The approach in this paper doesn’t rely on precise camera information or specific textures. It instead randomly generates the conditions of the simulation environment.

### Method

They want to train an object detector model that takes a single camera frame and maps it to the coordinates of a set of objects.

**1. Domain Randomization**

![Screenshot 2024-11-04 at 1.14.58 PM.png](../../../images/Screenshot_2024-11-04_at_1.14.58_PM.png)

> The purpose of domain randomization is to provide enough simulated variability at training time such that at test time the model is able to generalize to real-world data.

They randomize the number of distractor objects, position and texture of all objects and environment, position of camera, lighting, noise, etc.

Everything is rendered randomly in MuJoCo.

The camera is randomly places in a box around where the real camera for the robot is in reality. This lets them avoid precise camera calibration.

**2. Model Architecture and Training**

They used a VGG-16 architecture convolutional neural net, pre-trained on ImageNet to transfer learning to this case.

### Experiments

**1. Experimental Setup**

They feed their model an image of one of 8 target objects (trained on a 3D mesh of the object in simulation), along with many distractors. The model has to localize the target object by giving it’s Cartesian coordinate in 3D within an allowable error threshold.

**2. Localization Accuracy**

![Screenshot 2024-11-04 at 1.17.50 PM.png](../../../images/Screenshot_2024-11-04_at_1.17.50_PM.png)

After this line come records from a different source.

/-! ### What a record does with its gate's outcome -/

/-- The admission of a terminal at its gates. MEASURING: a measured value that agrees with R_rough and lies in the reach
gives R_meas, LD = H - R_meas, EQUALISED and the SET_DELAY. EQUALISED: a probe within hard_limit enters IN_SERVICE, with
TERMINAL_IN_SERVICE. A failed attempt counts; with tries left the record goes back for its ASSIGN, or repeats its SET_DELAY,
and with none left ADMISSION_FAILED is issued and the record falls back to VACANT or RESERVED by its origin, with a RELEASE.
An ABANDONED gate costs no attempt: MEASURE, or PROBE, again. A call so requested is handed to the CU. No other record
changes, and nothing else of the RC. -/
def Obligations.AdmissionOutcome : Prop :=
  ∀ (s t : State) (n : Nat) (x : Record) (i : Ident) (r : Rough) (o : GateOutcome), recordAt s n = some x →
    x.awaited = some o.gate → recordOutcome n o s = t →
    (∀ j, j ≠ n → recordAt t j = recordAt s j) ∧ t.cru = s.cru ∧ t.au = s.au ∧ t.su = s.su ∧
    ((∃ a, x.phase = .measuring i r a) ∨ (∃ m a, x.phase = .equalised i r m a) →
      t.rc = { s.rc with records := t.rc.records }) ∧
    (s.xu.engine = .active → o.result ≠ .collided → (∀ h q u, o.result ≠ .single h q u) →
      (∃ a, x.phase = .measuring i r a ∧ o.purpose = .measure n) ∨
        (∃ m a, x.phase = .equalised i r m a ∧ o.purpose = .probe n) →
      ∀ y c, recordAt t n = some y → y.pending = some c → Handed t (.term n) c) ∧
    (o.result ≠ .collided → (∀ h q u, o.result ≠ .single h q u) →
      (∃ a, x.phase = .measuring i r a ∧ o.purpose = .measure n) ∨
        (∃ m a, x.phase = .equalised i r m a ∧ o.purpose = .probe n) →
      ∀ y, recordAt t n = some y →
        (∀ c, y.pending = some c → Requested s t (.term n) c) ∧ (y.pending = none → SameCalls s t)) ∧
    (∀ a, x.phase = .measuring i r a → o.purpose = .measure n →
      (∀ h e, o.result = .matched h e → (tdiff h.capture o.grant - r.rRough).natAbs ≤ (tunablesOf s).measureAgree →
        (reachOf s).reachMin ≤ tdiff h.capture o.grant → tdiff h.capture o.grant ≤ (reachOf s).reachMax →
        ∀ v : Nat, (v : Int) = tdiff h.capture o.grant →
        recordAt t n = some
          { phase := .equalised i r { rMeas := v, ld := (reachOf s).h - v } a
            pending := some (.setDelay n ((reachOf s).h - v) i.generation false), awaited := none } ∧
        t.xu = s.xu ∧ t.bus = s.bus) ∧
      (o.result = .abandoned →
        recordAt t n = some { phase := .discovered i r a, pending := some (.measure n), awaited := none } ∧
        t.xu = s.xu ∧ t.bus = s.bus) ∧
      ∀ reason cause,
        MeasurementFails (tunablesOf s) (reachOf s) (fun c => tdiff c o.grant) r.rRough o.result reason cause →
        (a + 1 < (tunablesOf s).measureTries →
          recordAt t n = some
            { phase := .discovered i r (a + 1), pending := some (.assign n i.identity), awaited := none } ∧
          t.xu = s.xu ∧ t.bus = s.bus) ∧
        ((tunablesOf s).measureTries ≤ a + 1 →
          recordAt t n = some
            { phase := (match i.origin with | .automatic => .vacant | .provisioned => .reserved i)
              pending := some (.release n), awaited := none } ∧
          t.xu = (issue (.admissionFailed reason (a + 1) 3 cause i.identity) n s).xu ∧
          t.bus = (issue (.admissionFailed reason (a + 1) 3 cause i.identity) n s).bus)) ∧
    (∀ m a e, x.phase = .equalised i r m a → o.purpose = .probe n → o.expected = some e →
      (∀ h q, o.result = .matched h q → (tdiff h.capture e).natAbs ≤ (tunablesOf s).hardLimit →
        ∀ u : State, u = issue (.terminalInService m 0 ((m.rMeas - r.turnaround) / 16) r.turnaround i.generation) n s →
        recordAt t n = some
          { phase := .inService i r m
              { d8 := 0, misRun := 0, silence := (tunablesOf s).silenceLimit, nudge := none, probeOwed := false }
            pending := none, awaited := none } ∧
        t.xu = u.xu ∧ t.bus = u.bus) ∧
      (o.result = .abandoned →
        recordAt t n = some { phase := x.phase, pending := some (.probe n), awaited := none } ∧
        t.xu = s.xu ∧ t.bus = s.bus) ∧
      ∀ reason cause, ConfirmationFails (tunablesOf s) e o.result reason cause →
        (a + 1 < (tunablesOf s).measureTries →
          recordAt t n = some
            { phase := .equalised i r m (a + 1), pending := some (.setDelay n m.ld i.generation false), awaited := none } ∧
          t.xu = s.xu ∧ t.bus = s.bus) ∧
        ((tunablesOf s).measureTries ≤ a + 1 →
          recordAt t n = some
            { phase := (match i.origin with | .automatic => .vacant | .provisioned => .reserved i)
              pending := some (.release n), awaited := none } ∧
          t.xu = (issue (.admissionFailed reason (a + 1) 4 cause i.identity) n s).xu ∧
          t.bus = (issue (.admissionFailed reason (a + 1) 4 cause i.identity) n s).bus))

/-- The re-ranging of a terminal at its gates. Measurement step: a measured value, less the LD held, that agrees with the
R_meas held and lies in the reach gives the new R_meas and LD and the SET_DELAY without the mark. Confirmation step: a probe
within hard_limit enters IN_SERVICE, with TERMINAL_IN_SERVICE, and the held REMEASURE completes OK. A failed attempt with
tries left restates, or repeats the SET_DELAY; with none left TERMINAL_LOST is issued, the record is SILENT with a RELEASE,
and the held REMEASURE completes FAILED. An ABANDONED gate costs no attempt. That the notice comes before the completion is
the model's choice (log entry 21). No other record and no counter of the line changes. -/
def Obligations.RerangeOutcome : Prop :=
  ∀ (s t : State) (n : Nat) (x : Record) (i : Ident) (r : Rough) (m : Measured) (a : Nat) (o : GateOutcome)
    (lost : Nat → Nat → Prop), recordAt s n = some x → x.awaited = some o.gate → x.phase = .rerange i r m a →
    recordOutcome n o s = t →
    (∀ reason cause, lost reason cause ↔ ∃ u : State,
      u = completeHeld (.remeasure n)
        { code := .failed
          results := padTo 32 [BitVec.ofNat 8 reason, BitVec.ofNat 8 (a + 1), BitVec.ofNat 8 cause] }
        (issue (.terminalLost 2 reason (a + 1) cause i.identity) n s) ∧
      recordAt t n = some { phase := .silent i r m, pending := some (.release n), awaited := none } ∧
      t.xu = u.xu ∧ t.bus = u.bus) →
    (∀ j, j ≠ n → recordAt t j = recordAt s j) ∧ t.cru = s.cru ∧ t.au = s.au ∧ t.su = s.su ∧
    t.rc = { s.rc with records := t.rc.records } ∧
    (s.xu.engine = .active → o.result ≠ .collided → (∀ h q u, o.result ≠ .single h q u) →
      (∀ q, o.purpose ≠ .discovery q) → ∀ y c, recordAt t n = some y → y.pending = some c → Handed t (.term n) c) ∧
    (o.result ≠ .collided → (∀ h q u, o.result ≠ .single h q u) → (∀ q, o.purpose ≠ .discovery q) →
      ∀ y, recordAt t n = some y →
        (∀ c, y.pending = some c → Requested s t (.term n) c) ∧ (y.pending = none → SameCalls s t)) ∧
    (o.purpose = .measure n →
      (∀ h e, o.result = .matched h e →
        (tdiff h.capture o.grant - m.ld - m.rMeas).natAbs ≤ (tunablesOf s).measureAgree →
        ∀ v : Nat, (v : Int) = tdiff h.capture o.grant - m.ld → (reachOf s).reachMin ≤ v → v ≤ (reachOf s).reachMax →
        recordAt t n = some
          { phase := .rerange i r { rMeas := v, ld := (reachOf s).h - v } a
            pending := some (.setDelay n ((reachOf s).h - v) i.generation false), awaited := none } ∧
        t.xu = s.xu ∧ t.bus = s.bus) ∧
      (o.result = .abandoned →
        recordAt t n = some { phase := x.phase, pending := some (.measure n), awaited := none } ∧
        t.xu = s.xu ∧ t.bus = s.bus) ∧
      ∀ reason cause,
        MeasurementFails (tunablesOf s) (reachOf s) (fun c => tdiff c o.grant - m.ld) m.rMeas o.result reason cause →
        (a + 1 < (tunablesOf s).measureTries →
          recordAt t n = some
            { phase := .rerange i r m (a + 1), pending := some (.setDelay n m.ld i.generation true), awaited := none } ∧
          t.xu = s.xu ∧ t.bus = s.bus) ∧
        ((tunablesOf s).measureTries ≤ a + 1 → lost reason cause)) ∧
    (∀ e, o.purpose = .probe n → o.expected = some e →
      (∀ h q, o.result = .matched h q → (tdiff h.capture e).natAbs ≤ (tunablesOf s).hardLimit →
        ∀ u : State, u = completeHeld (.remeasure n)
          { code := .ok, results := padTo 32 (leBytes 3 m.ld ++ leBytes 3 m.rMeas ++ [BitVec.ofNat 8 a]) }
          (issue (.terminalInService m 1 ((m.rMeas - r.turnaround) / 16) r.turnaround i.generation) n s) →
        recordAt t n = some
          { phase := .inService i r m
              { d8 := 0, misRun := 0, silence := (tunablesOf s).silenceLimit, nudge := none, probeOwed := false }
            pending := none, awaited := none } ∧
        t.xu = u.xu ∧ t.bus = u.bus) ∧
      (o.result = .abandoned →
        recordAt t n = some { phase := x.phase, pending := some (.probe n), awaited := none } ∧
        t.xu = s.xu ∧ t.bus = s.bus) ∧
      ∀ reason cause, ConfirmationFails (tunablesOf s) e o.result reason cause →
        (a + 1 < (tunablesOf s).measureTries →
          recordAt t n = some
            { phase := .rerange i r m (a + 1), pending := some (.setDelay n m.ld i.generation false), awaited := none } ∧
          t.xu = s.xu ∧ t.bus = s.bus) ∧
        ((tunablesOf s).measureTries ≤ a + 1 → lost reason cause))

> Even with over-fitting, the accuracy is comparable at a similar distance to the translation error in traditional techniques for pose estimation in clutter from a single monocular camera frame [5] that use higher-resolution images.

**3. Ablation Study**

![Screenshot 2024-11-04 at 1.20.05 PM.png](../../../images/Screenshot_2024-11-04_at_1.20.05_PM.png)

> Our hypothesis that pre-training would be essential to generalizing to the real world proved to be false.

Pre-training on ImageNet was unnecessary to achieve good results with sufficient training samples. This means that with sufficient samples, the models trained entirely in simulation with random weight initialization still performed well.

![Screenshot 2024-11-04 at 1.21.46 PM.png](../../../images/Screenshot_2024-11-04_at_1.21.46_PM.png)

> For our experiments, using a large number of random textures (in addition to random distractors and object positions) is necessary to achieving transfer.

**4. Robotics Experiments**

> We evaluated the use of our object detection networks for localizing an object in clutter and performing a prescribed grasp.

To demonstrate the utility of this sim2real transfer for robotics, they used the object localization model for grasping.

![Screenshot 2024-11-04 at 1.24.52 PM.png](../../../images/Screenshot_2024-11-04_at_1.24.52_PM.png)

> We deployed the pipeline on a Fetch robot [49], and found it was able to successfully detect and pick up the target object in 38 out of 40 trials, including in highly cluttered scenes with significant occlusion of the target object.

The object detection model trained purely in simulation worked successfully for grasping.

### Conclusion

> We demonstrated that an object detector trained only in simulation can achieve high enough accuracy in the real world to perform grasping in clutter.